La lluvia y los truenos seguían, mientras se iba la tarde para dar paso a una noche que nada positivo parecía ofrecernos en medio de aquel paraje tan inhóspito y poco acogedor.

Recuerdo, que en un momento dado, me acerqué hasta nuestro guía y director de la ruta, para plantearle una duda que traía clavada y me había inquietado todo el día.

 Disculpe amigo, pregunté al guía de aquella loca caravana de presuntos nuevos ricos; ¿Según su leyenda, de quién era, y cómo  llegó el tesoro que estamos buscando hasta esa cueva de tan difícil acceso?.

Su respuesta fue rápida y precisa “Ese tesoro perteneció a  “El Indio Rafailío”, un legendario gavillero que a mediados del siglo antepasado asaltaba, asesinaba y les arrebataba el oro y la plata a los mineros de toda ésta zona de la sierra”.

Me aseguró, que según contaban los viejos de las poblaciones serranas, tras cometer sus fechorías, el presunto gavillero depositaba su rico botín dentro de la multicitada y mística caverna, destino final de nuestra aventura.

“El bandolero argumentaba que les quitaba el rico metal a los mineros, porque le pertenecían a la gente de la región”, narró el hombre de la sierra.

Pero, ya entrado en confianza con nuestro personaje,  le dejé caer la pregunta que por horas me había mantenido muy inquieto.

¿Disculpe otra pregunta, Don Liborio ; ¿Pero, si la cueva está en medio de un relieve tan alto de la gran montaña, a la que por cierto, una persona difícilmente puede aproximarse, como pudo entonces “El Indio Rafailío”  llevar hasta esa cueva tantas y tan pesadas barras de oro y plata?.

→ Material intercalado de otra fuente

/-- PWR_THROTTLE; after it falls the unit rises one step in 100 µs at most (R596). -/
def throttleLevel (level : Bool) (s : State) : State :=
  { s with pwr := { s.pwr with throttle := level, risePace := if level then s.pwr.risePace else (if s.pwr.throttle then 1 else s.pwr.risePace) } }

/-- Every 10 µs while throttled. -/
def throttleDown (s : State) : State := if s.pwr.throttle && powerSteady s then stepDown s else s

/-! ## Power states (R597 to R603) -/

/-- Whether the unit is idle (R599). -/
def unitIdle (s : State) : Bool :=
  let r := s.rings
  r.holder.isNone && r.chosen.isNone && r.wanted.isEmpty && r.reads.isEmpty && r.fetches.isEmpty && r.tumblerReads.isEmpty
    && r.actions.isEmpty && s.drain.queue.isEmpty && s.tabs.job.isNone && s.tabs.swap.isNone
    && r.cmds.all (fun c => decide (c.phase ≠ .suspended) && decide (c.phase ≠ .running))
    && r.cache.all (fun e => decide (e.ctx.state ≠ .ready) && decide (e.ctx.state ≠ .running) && decide (e.ctx.state ≠ .suspended))

/-- The rings that are not DISABLED. -/
def createdRings (s : State) : List Nat := (flushRings false s).filter (fun r => decide ((ctxOfRing s r).state ≠ .disabled))

/-- The tolerance bound in ns; none when it is unlimited (R600). -/
def toleranceBound (s : State) : Option Nat :=
  (createdRings s).foldl (fun b r =>
    let t := (cfgVi s (ctxOwner (ctxOfRing s r))).tolerance.toNat
    match b with
    | none => some t
    | some x => some (min x t)) none

def boundAllows (ns : Nat) (s : State) : Bool :=
  match toleranceBound s with
  | none => true
  | some b => decide (ns ≤ b)

/-- After 2 µs of idleness (R600, R601). -/
def idleTimer (s : State) : State :=
  if unitIdle s && powerSteady s && s.ctl.stop.isNone && !s.ctl.flushing && !s.pwr.holdupReq then
    if s.cfg.autoOff && (createdRings s).isEmpty && s.slots.all (fun x => !x.2.isOpen) then beginQuiesce s
    else if boundAllows 3000 s then { s with pwr := { s.pwr with move := .entering .retain } }
    else if boundAllows 40 s then { s with pwr := { s.pwr with move := .entering .gated } }
    else s
  else s

/-- The entry into GATED or RETAIN is complete; a restore recorded in a hold-up starts the exit (R602, R614). -/
def entryDone (s : State) : State :=
  match s.pwr.move with
  | .entering t =>
    let s1 := { s with pwr := { s.pwr with state := t, move := .none } }
    if t = .retain ∧ s.pwr.holdupReq ∧ s.pwr.restored then { s1 with pwr := { s1.pwr with move := .leaving .retain } } else s1
  | _ => s

/-- The unit resumes after a hold-up: DRN_REFUSE falls unless it is fenced (R614). -/
def endHoldup (s : State) : State :=
  let s1 := { s with
    pwr := { s.pwr with holdupReq := false, restored := false }
    ctl := { s.ctl with refuse := decide (s.ctl.state ≠ .active) || s.ctl.fence }
    rings := { s.rings with fetchStopped := s.ctl.fatal } }
  if s1.ctl.refuse then s1 else returnCredits s1

/-- A unit that is ACTIVE again with no fence deasserts DRN_REFUSE and returns the credits it held back (R33): a unit unfenced in a
power state does so when it leaves it. -/
def reopenDrain (s : State) : State :=
  if s.ctl.refuse && decide (s.ctl.state = .active) && !s.ctl.fence && s.ctl.stop.isNone && !s.pwr.holdupReq then
    returnCredits { s with ctl := { s.ctl with refuse := false } }
  else s

/-- The exit is complete: commands can start. A power-down that waited begins (R609). -/
def exitDone (s : State) : State :=
  match s.pwr.move with
  | .leaving _ =>
    let s1 := { s with pwr := { s.pwr with state := .active, move := .none } }
    let s2 := reopenDrain (if s1.pwr.holdupReq ∧ s1.pwr.restored then endHoldup s1 else s1)
    if s2.pwr.downAfterExit ∨ s2.pwr.pending = 2 then beginQuiesce s2 else { s2 with pwr := { s2.pwr with pending := 0 } }
  | _ => s

/-! ## Supply hold-up (R612 to R616) -/

/-- PWR_HOLDUP: fetching stops; with nothing in the chain HOLDUP is entered at once. -/
def holdup (s : State) : State :=
  let stopped (s : State) : State :=
    { s with pwr := { s.pwr with holdupReq := true, restored := false }, rings := { s.rings with fetchStopped := true } }
  match s.pwr.state with
  | .quiesce => s
  | .checkpoint => s
  | .railOff => s
  | .off => s
  | .holdup => s
  | .powerUp => stopped s
  | .retain => match s.pwr.move with
    | .none => if s.pwr.holdupReq then s else enterHoldup (stopped s)
    | _ => stopped s
  | _ =>
    match s.pwr.move with
    | .leaving _ => stopped s
    | _ => if s.ctl.state = .resetting ∨ s.rings.holder.isSome then stopped s else enterHoldup (stopped s)

/-- The checkpoint: changed contexts, the registers of resident rings, the trace buffer (R613); then RETAIN. -/
def checkpointDone (s : State) : State :=
  if s.pwr.state = .holdup ∧ s.pwr.move = .none then
    let s1 := s.rings.resident.foldl (fun s r => saveRegs r s) s
    let s2 := s1.rings.cache.foldl (fun s e => writeBackCtx e s) s1
    let s3 := traceFlush { s2 with rings := { s2.rings with cache := s2.rings.cache.map (fun e => { e with dirty := false }) } }
    { s3 with pwr := { s3.pwr with move := .entering .retain } }
  else s

/-- PWR_RESTORED is recorded; a unit already in RETAIN after its checkpoint starts the exit. -/
def supplyRestored (s : State) : State :=
  if s.pwr.holdupReq then
    let s1 := { s with pwr := { s.pwr with restored := true } }
    if s.pwr.state = .retain ∧ s.pwr.move = .none then { s1 with pwr := { s1.pwr with move := .leaving .retain } } else s1
  else s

Aquel hombre, me miró fijamente con la seriedad propia de los lugareños de la sierra, al tiempo de responder con aplomo y mostrando grandes signos de convencimiento.

La verdad, dijo, es que el “Indio Rafailío”, tenía un pacto con el diablo, y podía volar a lomo de su caballo por entre toda la serranía llevando hasta su cueva el oro que se robaba”.

Al escuchar tal explicación, y alentado por los enormes deseos que tenía de regresar al suelo parejo, mi amigo el empresario con palabras titubeantes, preguntó al campesino.

“Con todo respeto, y con su perdón señor, yo podría creer que el Indio Rafailío, por el pacto que hizo con el Diablo pudo volar a lomo de su caballo por toda la sierra.

¿Pero, entonces, debemos pensar que el caballo también tenía pacto con Satanás?...”Porque entiendo Yo, que el que volaba era el caballo cargando el oro y llevando al Indio de jinete.

Tras las contundentes e irrefutables conjeturas de mi amigo, se generó el alegato, y en ese momento el pacto y la armonía entre el grupo se rompió.

 Y claro, se rompió de paso aquella endeble alianza sustentada solo por una mentira y basada en la existencia de un pacto hasta entonces oculto.

 Y claro, se rompieron también nuestros pobres sueños de hacernos ricos.

                             ACLARACION PERTINENTE…

Cualquier semejanza entre el aparente pacto del gobernador de Sinaloa Quirino Ordaz Coppel y el Presidente Andrés Manuel López Obrador, con el místico acuerdo entre “El Indio Rafailío” y el Diablo, aunque ofrezca similitudes, no deja de ser una mera coincidencia.

Y es que, en ambo pactos, al aflorar las realidades escondidas se originaron disgustos, decepciones, y el desgajamiento de simpatías y afinidades de los grupos que en su momento les dieron vida, dejando atrás proyectos, sueños y anhelos por cumplir.

Son grupos, que pese a sus grandes intereses comunes, pero ante la decepción que generan las verdades que afloran, se mueven hacia puntos indefinidos… Eso dicen.